Serializing: Same as before, just about a different trait. Suppose that in your domain, users can be searched, and by mistake you forget to exclude the account_number field from the serialized model.
And the list goes on and on. So, as a way to aid the developer using the library, secrecy intentionally doesn't impl <S: Serialize> Serialize for Secret<S>, you have to consciously opt-in, and that means to manually implement SerializableSecret, which then will forward the serialization to the underlying type.
I guess my semantics meter doesn't view this necessarily as an implementation, just an empty block to signify the opt-in action. I wonder if Rust has other approaches/best practices to opt-in to functionality without this block. Or is this something I just have to get used to in Rust? impl SerializableSecret for AccountNumber {}
One last clarifying question if I may. Does the where clause in the secrecy library indicate the list of requirements necessary to "which then will forward the serialization to the underlying type".

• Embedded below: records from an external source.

-- ==== Sys2Proof/Machine/State.lean ====
section
/-!
DEFINITION. The state of the LS4810, as plain data.

A register field of the chapters' register entries lives in `State.regs`, under its bus address (the AP2 and AP3
registers of the debug port under addresses of this model's own, log 5). What the spec gives the machine beside its
registers (the core's registers, memories, queues, the progress of an engine) has a typed home in the structures below.
-/
namespace Sys2Proof.Machine

/-- What an unlisted byte of a memory reads as. -/
inductive MemBase where
  /-- Nothing: the content is undefined (R300, R618); `seed` tells one loss of content from another. -/
  | undefined (seed : Nat)
  /-- Zero. -/
  | zeros
  /-- The NVM array as it leaves the factory: zero but for the BLANK life-cycle word (R142; log 6). -/
  | factory
  /-- The last background a march left: element data D0 or its inverse, background number and custom word (R307). -/
  | march (inverse : Bool) (bg : Nat) (custom : Word)
  deriving DecidableEq, Repr

/-- A memory: listed bytes at strictly rising addresses, none of them equal to what an unlisted address reads as. `ecc`
lists, at rising addresses, the aligned words whose check bits are known to be wrong: 0 for a single-bit error, else the
syndrome of an uncorrectable one (R300, R316). -/
structure Mem where
  base : MemBase
  cells : List Host.Cell
  ecc : List (Nat × Nat)
  deriving DecidableEq, Repr

/-- A memory without a listed byte. -/
def Mem.blank (b : MemBase) : Mem := { base := b, cells := [], ecc := [] }

/-- The states of a power domain (R86), as PWR_DOMSTAT codes them. -/
inductive DomState where
  | retention | on | transition | reset
  deriving DecidableEq, Repr

/-- The sleep levels other than OFF (R86). -/
inductive Level where
  | run | doze | nap | hibernate | shelf
  deriving DecidableEq, Repr

/-- The power-path states of Table 03.2; which source is connected is a field of its own. -/
inductive PState where
  | on | handover | settle | shutdown | off
  deriving DecidableEq, Repr

/-- The kinds of SYSTEM trigger, in the order of R121. -/
inductive ResetCause where
  | lockstep | safetyEsc | lifecycle | nreset | software
  deriving DecidableEq, Repr

/-- The kinds of request (Table 09.2, R213). -/
inductive ReqKind where
  | read | write | fetch | amoAdd | amoSwap | scnd
  deriving DecidableEq, Repr

/-- One request on the interconnect. -/
structure Req where
  mid : Nat
  aid : Nat
  /-- The tenant whose window an AID of 0x400 uses (R223, R224). -/
  tid : Nat
  /-- QoS class at issue (R249). -/
  cls : Nat
  kind : ReqKind
  addr : Nat
  /-- Bytes: 1, 2, 4 or 8. -/
  size : Nat
  /-- Write data, least significant byte first in memory (R4). -/
  data : Nat
  /-- Issued by an instruction fetched from the boot ROM (R134). -/
  rom : Bool
  deriving DecidableEq, Repr

/-- An entry of the posted write buffer (R230); `epoch` counts the BAR.W executed before it. -/
structure Posted where
  req : Req
  epoch : Nat
  deriving DecidableEq, Repr

/-- The four flags of CC. -/
structure CC where
  n : Bool
  z : Bool
  c : Bool
  v : Bool
  deriving DecidableEq, Repr

/-- What the core waits with: a memory instruction, `n` of whose stores have been issued (R109, R183, R210); the fetch of the next
instruction, which a command named or a debug step asked for; the vector read of an entry (R174). -/
inductive Stall where
  | instr (i : Instr) (n : Nat)
  | fetch (i : Option Instr)
  | vector (vec : Nat)
  deriving DecidableEq, Repr

/-- The Ehrane core (Tables 06.1 and 06.2). -/
structure Core where
  g : Vector Word 16
  pc : Word
  cc : CC
  status : Word
  astat : Word
  tid : Word
  epc : Word
  ecause : Word
  eval : Word
  estatus : Word
  wscratch : Word
  nepc : Word
  nstatus : Word
  vbase : Word
  splim : Word
  tstatus : Word
  tepc : Word
  tcause : Word
  tvec : Word
  tscratch : Word
  /-- The reservation: base of the 32-byte granule and agent ID (R212). -/
  resv : Option (Nat × Nat)
  /-- Banks at which an SCND has failed and no LRSV has armed the guard since (R240). -/
  scndFailed : List Nat
  /-- Banks whose guard is armed, in the order of their LRSV (R240). -/
  guard : List Nat
  /-- A safety NMI is raised and not yet taken, one deep (R176). -/
  nmi : Bool
  /-- Halted by the debug port (R564). -/
  halted : Bool
  /-- Stopped until a reset: lockstep mismatch, a third fault, SHUTDOWN or a SYSTEM reset (R158, R175, R73, R119). -/
  stopped : Bool
  /-- Waiting in WFI (R91). -/
  asleep : Bool
  /-- What the core waits with. -/
  stalled : Option Stall
  /-- The posted write buffer, oldest first (R230). -/
  buf : List Posted
  /-- BAR.W executed so far, as an order among buffered stores (R214). -/
  epoch : Nat
  /-- Words held by the instruction cache (R215). -/
  icache : List (Nat × Word)
  /-- Software lines 96 to 127 (R182). -/
  swLines : Word
  deriving DecidableEq, Repr

/-- What the tracker, the watchdog and the clocks hold beside their registers (chapter 02). -/
structure Tmb where
  /-- Ticks of the tick clock since the cold start (Table 18.2). -/
  ticks : Nat
  /-- The phase accumulator; the wrap through 2^24 is taken at the Cycle boundary. -/
  acc : Nat
  /-- Ticks of the Cycle in progress. -/
  cycTicks : Nat
  /-- Ticks since the last accepted crossing. -/
  sinceCross : Nat
  /-- A crossing has been accepted since acquisition began. -/
  crossSeen : Bool
  /-- The interval in progress contains a tick-clock switch (R31). -/
  intervalSwitched : Bool
  /-- N_last of R33. -/
  nLast : Nat
  /-- Ticks left until the next miss (R33). -/
  missLeft : Nat
  validRun : Nat
  lockRun : Nat
  unlockRun : Nat
  missRun : Nat
  /-- inc_target of R30, computed since the last boundary. -/
  target : Option Int
  /-- FREE is due at the next boundary (R34). -/
  freeDue : Bool
  /-- SHELF has been entered since the last boundary: the tracker does not run by Table 02.2 until that boundary puts it in
  FREE, and acquires from FREE once SHELF is left (R34). -/
  fromShelf : Bool
  /-- Consecutive good LXO edges in units of 1/125 edge, to 1,024 edges (R43). -/
  lxoGood : Nat
  /-- LXO runs. -/
  lxoRuns : Bool
  /-- LXO has been the tick clock, without a stop, since the Breath in progress began (R46). -/
  lxoWhole : Bool
  /-- The Cycle in progress contains a clock switch (R45). -/
  cycleSwitched : Bool
  /-- BREATHDIV in force (R25). -/
  breathDiv : Nat
  /-- A counting write has been seen in this Breath (R39). -/
  brtDone : Bool
  /-- The Breath in progress began fully after the watchdog's activation (R40). -/
  brtWhole : Bool
  /-- The Breath overrun escalation condition holds (R39). -/
  escalated : Bool
  /-- CLK_STAT.BUSY was 1 at some time of the window in progress (R46). -/
  busySeen : Bool
  /-- Consecutive windows with a failing LRC check, and the two monitor faults while they hold (Table 02.5). -/
  lrcRun : Nat
  lrcFail : Bool
  hfoFail : Bool
  /-- Ticks counted toward the next trim (R51). -/
  trimTicks : Nat
  /-- The operating point a change in progress leads to (R48). -/
  opTarget : Word
  /-- Fraction of a microsecond, in 1/512 µs (R189). -/
  usFrac : Nat
  deriving DecidableEq, Repr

impl<T> Serialize for Secret<T>
where
T: Zeroize + SerializableSecret + Serialize + Sized,
The thing is that Serde in the Rust ecosystem is pretty much omnipresent. The same phenomena happens in other languages, and usually happens around essential things such as logging and de/serialization.
That being the case, when you develop a new library you have to have this in mind, for whatever opt-in mechanism that you choose if you want the usage of your library to be more ergonomic.
In this case, having the user manually implement a marker trait sound pretty reasonable to me. It makes me aware of what I'm doing as a developer, without being too boiler-platey.
Pretty much, yes. The where clause allows you to list all the traits required for a given generic type argument.
In Rust, traits denote properties you can rely on. If there's no executable code attached to that property, the trait is empty. There's nothing special or abhorrent about that.
After all, a secret string is mechanistically exactly the same as a non-secret string: you can get its characters, its length, append to it, slice it, serialize it, whatever. The only difference is "who is supposed to be allowed to look at this", and that's absolutely not something you can achieve (on this level of abstraction) by power-typing tons of executable code.
So there's no good reason to invent special
syntax for empty traits. A pair of braces can contain some items or none; the fewer the better. Since the syntax is already perfectly capable of expressing "mark this trait as implemented, even though there's technically no code in it", why complicate it?
Also note that although the previous answer stated "yes", this is not entirely accurate. Where clauses know nothing about "forwarding" (or any other implementation details, for that matter). Where clauses (and the syntactically distinct but functionally equivalent inline bounds) are exclusively for declaring "if T implements Tr1 then U implements Tr2" type constraints and relationships. That's it, that's all they are capable of doing.
The generics system is concerned with interfaces and constraints, and as such, it operates purely at the level of types and declarations. What those actually do is none of the generics' business.
As far as the type checker is concerned, you could implement all those traits in an arbitrary (and entirely nonsensical) manner. You could make Zeroize a no-op and screw up security big time; you could serialize an AccountNumber as a pre-defined, constant, invalid account number instead of the wrapped string; you could even implement all the traits you can imagine by panicking in every method, and the compiler would still be pleased. Because the compiler only knows what you wrote, not what you wanted to happen.
How a trait is actually implemented is entirely a question of common sense and domain knowledge. If the compiler could infer something like "hey this looks like a wrapper, and based on what they are supposed to do, we should just forward traits X, Y, and Z", then we would have reached the pinnacle of AI and wouldn't need programmers any more.